Repeatable Deployments and Container Signing Enable DevOps PKI
Today, network and system administrators are under a lot of pressure to secure their environments, implement zero trust, and separate internal corporate networks with multiple layers of security. To achieve this, they need security solutions that are easy to deploy, use, and integrate. Automation helps transform previously static security functions to being more dynamic and adapted to agile organizations in DevOps settings. And with automation, the time for deployments can be decreased by impressive factors while limiting human errors that manual installations may involve.
Our guest speaker Edgar Pombal, DevOps and Systems Administrator at Siemens, showed how his organization leverages Ansible playbooks for automating PKI tasks such as deployment, updates, hardening, testing, and monitoring. With its ease of use and preconfigured workflows, Ansible is a good choice for managing these tasks. The Siemens PKI serves many business lines including rail, manufacturing, and building management. As the number of certificates in use is rapidly increasing, automation is crucial.
As another way to enable the repeatable and scalable deployment, team members Sven Rajala, US Federal & East Coast Sales Engineer, and Alfredo Neira, Sr Director of Global Professional Services, showed how to deploy EJBCA and SignServer using Helm charts, which help define, install, and upgrade Kubernetes applications.
Hardening the software supply chain is a requirement today and Anton Hodell demonstrated how to secure cloud deployments with signed containers in a simple way using Cosign, Connaisseur and SignServer.
IoT identity management with Keyfactor Control as Azure Test Drive
Before your organization sets off on an IoT journey, it’s important that all aspects of the solution, from data collection to identity management, are tested in your own environment. With Keyfactor Control as a Test Drive from the Azure marketplace, you can try out IoT identity management connected to your application for free for 30 days, making it suitable for example for a proof of concept.
In another workshop, Keyfactor’s Harry Haramis, SVP of Cloud & SaaS Marketplaces, and Alex Gregory, VP of Marketplace Products, showed how to get the Keyfactor Control Test Drive up and running and tied into an existing Azure IoT tenant. The Test Drive provides the full functionality of Keyfactor Control and is connected to EJBCA as a Docker container for issuing certificates.

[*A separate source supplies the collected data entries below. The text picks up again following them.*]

-- ==== Sys2Proof/Machine/Ras.lean ====
section
/-!
DEFINITION. Reliability (R390, R394, R396 to R400, R402, R404, R406, R483, R586, R597 to R604): scrub, copies, pins, timeouts, the noise
source, the Gatehouse pair, and the registers that act on them.
-/
namespace Sys2Proof.Machine
open Sys2Proof

/-! ### Writes that have a command of their own (R8, R644) -/

/-- A write of a requester to a page: it waits where the module is not up, and to a page that is not implemented it is only counted. -/
def pageWrite (s : State) (r : Requester) (n : Nat) (act : State → State) : State :=
  let s := wokenBy s r
  if !allowed s r n then s else if !pageImpl n then addCnt s (pg clsBLV 0) 0x68 0 1 else act s

/-- A write that carries a reserved encoding is rejected whole (R8). -/
def rejectWrite (s : State) (n : Nat) : State := raiseErr s n 0

/-- A write to an expert register: ignored while the page is locked (R654). -/
def expertWrite (s : State) (n : Nat) (act : State) : State := if (page s n).expert then act else raiseErr s n 2

/-! ### Scrub and copies (R396 to R398, R402) -/

/-- Patrol scrub reads one atom: clean, corrected, or uncorrectable (R396). An atom that is not served is skipped (R590). -/
def scrubAtom (s : State) (a errs : Nat) : State :=
  let a := a / 64 * 64
  if !(isNear a || isFar s a) || asleep s a || memService s a != .inService then s
  else match errs with
    | 0 => s
    | 1 => countBurst (noteCe s a) a
    | _ => if poisoned s a then s else occur (noteUe (poisonAtom s a) a true) (memResource s a)

/-- PATROL_SCRUB (R396): `last` ends the channel's pass. -/
def execPatrolScrub (a : Nat) (errs : Fin 3) (last : Bool) (s : State) : Host.Outcome State Fault Refusal :=
  .next (
    let s := scrubAtom s a errs
    if !last then s
    else if isNear a then bump s (pg clsNEAR (a / 2 ^ 36)) 0x6C
    else if isFar s a then bump s (pg clsFAR (farOrang a)) 0x84 else s)

/-- RETIRE_COPY_DONE (R397, R398): what waited for the copy to end is retired next. -/
def execRetireCopyDone (k : Nat) (s : State) : Host.Outcome State Fault Refusal :=
  .next (if (chan s k).copying = none then s else serveDue (if k < 4096 then nearCopied s k else farCopied s k))

/-- ZEROING_DONE (R402, R619): with the last controller done, a module that left Rest is ready. -/
def execZeroingDone (p : Fin 16) (c : Fin 64) (s : State) : Host.Outcome State Fault Refusal :=
  .next (
    let k := 64 * p.val + c.val
    if !s.power.zeroing.contains k then s
    else
      let s := updPower s (fun w => { w with zeroing := w.zeroing.filter (· != k) })
      if s.power.zeroing = [] ∧ s.power.mode = 0 ∧ !s.gate.modReady ∧ !s.testMode ∧ s.gate.pairsLost < 2 then modReadyUp s else s)

/-- Pinned lines of a set. -/
def pinnedIn (l : List Line) : Nat := (l.filter (·.pinned)).length

/-- PIN_LOAD (R390): an Orangery loads line l of a pinned range, unless the set has its fill of pinned lines. -/
def execPinLoad (o : Fin 4) (l : Nat) (s : State) : Host.Outcome State Fault Refusal :=
  .next (
    let k := setKey o (256 * l)
    let a := farAddr o (256 * l)
    let set := s.rcache.get [] k
    let mine := set.find? (fun x => x.tag == l)
    if !isFar s a || !pinRange s o a 1 || !bitOf (actN s (pg clsFAR o) 0x110) 0 || asleep s a || memService s a != .inService then s
    else if (mine.map (·.pinned)).getD false then s
    else if pinnedIn set ≥ bitsOf (actN s (pg clsFAR o) 0x408) 0 4 then
      let key := o.val * 2 ^ 32 + l
      if s.pinRefused.get false key then s else bump { s with pinRefused := s.pinRefused.put false key true } (pg clsFAR o) 0x88
    else
      -- the line's missing sectors are read
      let t := putLine s o k { tag := l, valid := 15, dirty := (mine.map (·.dirty)).getD 0, pinned := true }
      if (t.rcache.get [] k).any (fun x => x.tag == l) then bump t (pg clsFAR o) 0x60 (4 - ones ((mine.map (·.valid)).getD 0)) else s)

/-- DIRTY_WRITEBACK (R388, R400): a line's dirty sectors are written back while its channels serve. -/
def execDirtyWriteback (o : Fin 4) (l : Nat) (s : State) : Host.Outcome State Fault Refusal :=
  .next (
    let k := setKey o (256 * l)
    let a := farAddr o (256 * l)
    match (s.rcache.get [] k).find? (fun x => x.tag == l) with
    | some x =>
      if x.dirty = 0 ∨ asleep s a ∨ memService s a ≠ .inService then s
      else bump (updSet s k (fun t => t.map (fun y => if y.tag = l then { y with dirty := 0 } else y))) (pg clsFAR o) 0x70 (ones x.dirty)
    | none => s)

/-- A write of NEAR.RETIRE_CMD. -/
def nearRetireWrite (s : State) (p v : Nat) : State :=
  if !bitOf v 6 || nearCopying s p || (chan s (64 * p + v % 64)).st != 0 then s else retireNear s p (v % 64) 3

/-- A write of FAR.RETIRE_CMD. -/
def farRetireWrite (s : State) (o v : Nat) : State :=
  let f := bitsOf v 6 14
  let (frames, first, spares) := farFrames s
  if bitOf v 20 && f != 0 then rejectWrite s (pg clsFAR o)
  else if !bitOf v 21 || farCopying s o then s
  else if bitOf v 20 then retireFar s o (bitsOf v 0 6) none 3
  else if f ≥ frames ∨ (first ≤ f ∧ f < first + spares) then s
  else retireFar s o (bitsOf v 0 6) (some f) 3

/-- NEAR_RETIRE_CMD (R397, R404). -/
def execNearRetireCmd (r : Requester) (p : Fin 16) (v : Word) (s : State) : Host.Outcome State Fault Refusal :=
  .next (pageWrite s r (pg clsNEAR p) (fun s => expertWrite s (pg clsNEAR p) (nearRetireWrite s p v.toNat)))

/-- FAR_RETIRE_CMD (R398, R406). -/
def execFarRetireCmd (r : Requester) (o : Fin 4) (v : Word) (s : State) : Host.Outcome State Fault Refusal :=
  .next (pageWrite s r (pg clsFAR o) (fun s => expertWrite s (pg clsFAR o) (farRetireWrite s o v.toNat)))

/-- ERR_LATCH_CLEAR (R404, R406): CNT_CLEAR.ERR of a memory page. -/
def execErrLatchClear (r : Requester) (n : Fin 65536) (s : State) : Host.Outcome State Fault Refusal :=
  .next (pageWrite s r n (fun s => if pageCls n = clsNEAR ∨ pageCls n = clsFAR then { s with latches := s.latches.put {} n {} } else s))

/-! ### Request timeout (R586) -/

/-- The page of a request's requester, if the module still knows it. -/
def reqPage (s : State) (r : Req) : Option Nat :=
  match r.thr with
  | some k => if k < 8192 then some (pg clsCORE (k / 16 / 32)) else r.slot.map (fun key => pg clsCORE (key / 4096))
  | none => match r.op.bind (getOp s) with
    | some o => some (euPage o.eu)
    | none => none

/-- The domain, or the remote module, that a request's timeout is counted against. -/
def reqPath (r : Req) : Nat :=
  if r.home ≥ dRemote 0 && r.home < dSmp 0 0 then resource 20 14 (r.home - dRemote 0)
  else if r.home ≥ dPage 0 then resource (pageDie (r.home - dPage 0)) 8 (r.home - dPage 0)
  else if r.home ≥ dGroup 0 0 then resource (16 + (r.home - dGroup 0 0) / 4) 7 ((r.home - dGroup 0 0) % 4)
  else if r.home ≥ dPav 0 then resource (r.home - dPav 0) 9 0
  else resource (r.home / 32) 0 (r.home % 32)

/-- Has no answer to the request been formed? -/
def Req.unanswered (r : Req) : Bool := match r.st with | .sent | .busy | .tagWait | .lost => true | _ => false

/-- A request has waited for 1 ms: it completes FENCED, and is sent again where R590 has it so. -/
def timeOut (s : State) (tag : Nat) (r : Req) : State :=
  let s := addCnt s (pg clsGH 1) 0x4C 0 1
  let s := match reqPage s r with | some n => raiseErr s n 5 | none => s
  let s := occur s (reqPath r)
  let s := { s with tagWait := s.tagWait.mapAll [] (fun _ l => l.filter (· != tag)), heldRows := s.heldRows.filter (fun x => x.1 != some tag) }
  match getReq s tag with
  | none => s
  | some r =>
    match r.kind with
    | .journal => updReq s tag (fun r => { r with st := if isOwn s r.addr then .sent else .busy, tagEpoch := r.tagEpoch + 1 })
    | .rowUpdate => updateAnswer s tag r .fenced 0
    | _ =>
      let s := fenceReq s tag r
      match getReq s tag with
      | some r => if r.st = .fenced false ∧ (!isOwn s (reqAddr r) || reqServed s r) then updReq s tag (fun r => { r with st := .fenced true }) else s
      | none => s

/-- REQUEST_TIMEOUT (R586). -/
def execRequestTimeout (tag : Nat) (s : State) : Host.Outcome State Fault Refusal :=
  .next (match getReq s tag with
    | some r => if r.unanswered then timeOut s tag r else s
    | none => s)

/-! ### The noise source (R483, R598) -/

/-- HEALTH_TEST_FAIL (R483): `expired` of the failures counted so far have left the recurrence window. -/
def execHealthTestFail (p : Fin 16) (apt : Bool) (expired : Nat) (s : State) : Host.Outcome State Fault Refusal :=
  .next (
    let n := pg clsRNG p
    let res := resource p 11 0
    if (rng s p).noise = 3 ∨ unitFenced s n then s
    else
      let s := updRng s p (fun r => { r with noise := 2, pool := [] })
      let s := raiseEvt (bump s n (if apt then 0x58 else 0x54)) n 0
      let s := (noiseWaiting s p).foldl noiseFail s
      occur (updGate s (fun g => { g with occ := g.occ.put 0 res (g.occ.get 0 res - expired) })) res)

/-- The noise source's entry leaves the record, and its start-up test runs again. -/
def clearNoise (s : State) (p : Nat) : State :=
  let res := resource p 11 0
  if !(records s).any (fun e => e.resource == res) then s
  else
    let keep (l : List RetEntry) : List RetEntry := l.filter (fun e => e.resource != res)
    let s := updGate s (fun g =>
      if s.testMode then { g with testRecord := keep g.testRecord, occ := g.occ.put 0 res 0 }
      else { g with record := keep g.record, recordSeq := g.recordSeq + 1, occ := g.occ.put 0 res 0 })
    updRng (updPage s (pg clsRNG p) (fun h => { h with fenced := h.requested, retired := false })) p (fun r =>
      { r with noise := if (page s (pg clsRNG p)).requested then 3 else 0 })

/-- NOISE_CLEAR (R598). -/
def execNoiseClear (p : Fin 16) (s : State) : Host.Outcome State Fault Refusal := .next (clearNoise s p)

/-! ### The Gatehouse pair (R600) -/

/-- GATEHOUSE_TAKEOVER (R600): the standby pair takes over, and the failed pair is retired. -/
def execGatehouseTakeover (s : State) : Host.Outcome State Fault Refusal :=
  .next (if s.gate.pairsLost ≠ 0 then s
    else addRecord (addCnt (updGate s (fun g => { g with standbyActive := true, pairsLost := 1, degraded := true })) (pg clsGH 0) 0x48 0 1)
      (resource 20 13 0) 2 2 0xFFFF)

/-- GATEHOUSE_PAIR_FAILURE (R600): the standby pair is retired, or the last pair is lost and MOD_READY withdrawn. -/
def execGatehousePairFailure (s : State) : Host.Outcome State Fault Refusal :=
  .next (match s.gate.pairsLost with
    | 0 => addRecord (updGate s (fun g => { g with pairsLost := 1, degraded := true })) (resource 20 13 1) 2 2 0xFFFF
    | 1 => notReady (updGate s (fun g => { g with pairsLost := 2 }))
    | _ => s)

/-! ### Injection and soft reset (R602 to R604, R647) -/

/-- Does R603 define this UNIT for the page and KIND? -/
def injectUnitOk (n kind u : Nat) : Bool :=
  let c := pageCls n
  if kind = 0 then true
  else if c = clsCORE then decide (u < 32)
  else if c = clsNEAR then (if kind = 4 ∨ kind = 5 then u == 0 else decide (u ≤ 65))
  else if c = clsFAR then (if kind = 4 ∨ kind = 5 then decide (u < 4) else true)
  else if c = clsLNK then (if kind = 6 then decide (u < 4) else u == 0)
  else if c = clsPE ∧ kind = 3 then decide (u < 8)
  else if c = clsROW ∧ kind = 3 then decide (u ≤ 2)
  else if c = clsSTM ∧ kind = 3 then decide (u < 32)
  else u == 0

/-- A permanent fault injected on a core, near channel or link: retired into the test record (R603, R604). -/
def permanentFault (s : State) (n unit : Nat) : State :=
  let i := pageInst n
  if pageCls n = clsCORE then retireOne (injTaken s n) (resource i 0 unit) 5
  else if pageCls n = clsNEAR then retireOne (injTaken s n) (resource i 1 unit) 5
  else if pageCls n = clsLNK then
    retireOne (injTaken s n) (if bitOf unit 1 then resource (16 + i / 16) 4 i else resource (16 + i / 16) 5 (2 * i + unit % 2)) 5
  else s

/-- A write of ERR_INJECT (R602, R603). -/
def armInjection (s : State) (n : Nat) (v : Word) : State :=
  let kind := bitsOf v.toNat 0 4
  let unit := bitsOf v.toNat 4 8
  if !(page s n).expert || (kind != 0 && !(decide (kind ≤ 6) && bitOf (pageInject n) (kind - 1))) || (kind == 6 && !s.testMode) ||
      !injectUnitOk n kind unit || (kind != 0 && bitsOf v.toNat 12 8 == 0) then rejectWrite s n
  else
    let s := updPage s n (fun p => { p with inject := BitVec.ofNat 32 (v.toNat % 2 ^ 20) })
    if kind = 6 then permanentFault s n unit else fireInjection s n

/-- ERR_INJECT (R602). -/
def execErrInject (r : Requester) (n : Fin 65536) (v : Word) (s : State) : Host.Outcome State Fault Refusal :=
  .next (pageWrite s r n (fun s => armInjection s n v))

/-- SOFT_RESET (R647). -/
def execSoftReset (r : Requester) (n : Fin 65536) (s : State) : Host.Outcome State Fault Refusal :=
  .next (pageWrite s r n (fun s => pageReset s n))

/-- A fault record is acknowledged: the task of a slot and generation leaves FAULTED (R106). -/
def ackFault (s : State) (key : Nat) (gen : BitVec 8) : State :=
  if (slot s key).st = .faulted ∧ (slot s key).gen = gen then freeSlot s key else s

/-- FAULT_ACK (R106, R148). -/
def execFaultAck (r : Requester) (p : Fin 16) (v : Word) (s : State) : Host.Outcome State Fault Refusal :=
  .next (pageWrite s r (pg clsDSP p) (fun s => ackFault s (slotKey p (bitsOf v.toNat 0 12)) (BitVec.ofNat 8 (bitsOf v.toNat 12 8))))

end Sys2Proof.Machine
end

This setup provides central management of device identities, as well as secure provisioning and automation for your Azure IoT Hub. Another benefit is crypto agility – with one platform for managing all identities, any future changes of cryptographic algorithms can be performed at scale and without recalls.
Flexible Deployments and Post-Quantum Readiness in EJBCA and SignServer
The day ended with product-focused Q&A sessions around EJBCA and SignServer.
Mike Agrenius Kushner, Senior Product Architect, Henrik Sunmark, Product Owner, and I presented some features that are aiming to make life easier for users, like the Easy Rest Client for EJBCA, Docker deployment, automation with Ansible playbooks, and several integration possibilities.
As shown, EJBCA as well as SignServer can be deployed in several ways including hybrid cloud solutions, for example having certificate authorities (CAs) on-premises and validation authorities (VAs) in the cloud.
The post-quantum readiness theme continued in the product sessions with a couple of demos. For EJBCA, we presented how to use the NIST PQC candidates with certificates, in an easy-to-use manner the Bouncy Castle Kotlin API. And in the SignServer session with Magnus Normark, Product Manager, and Markus Kilås, Senior Product Architect, quantum-safety was covered as they demonstrated how to sign code with SignServer using the SPHINCS+ algorithm.
The evening continued with dinner and networking in the nice atmosphere at Berns.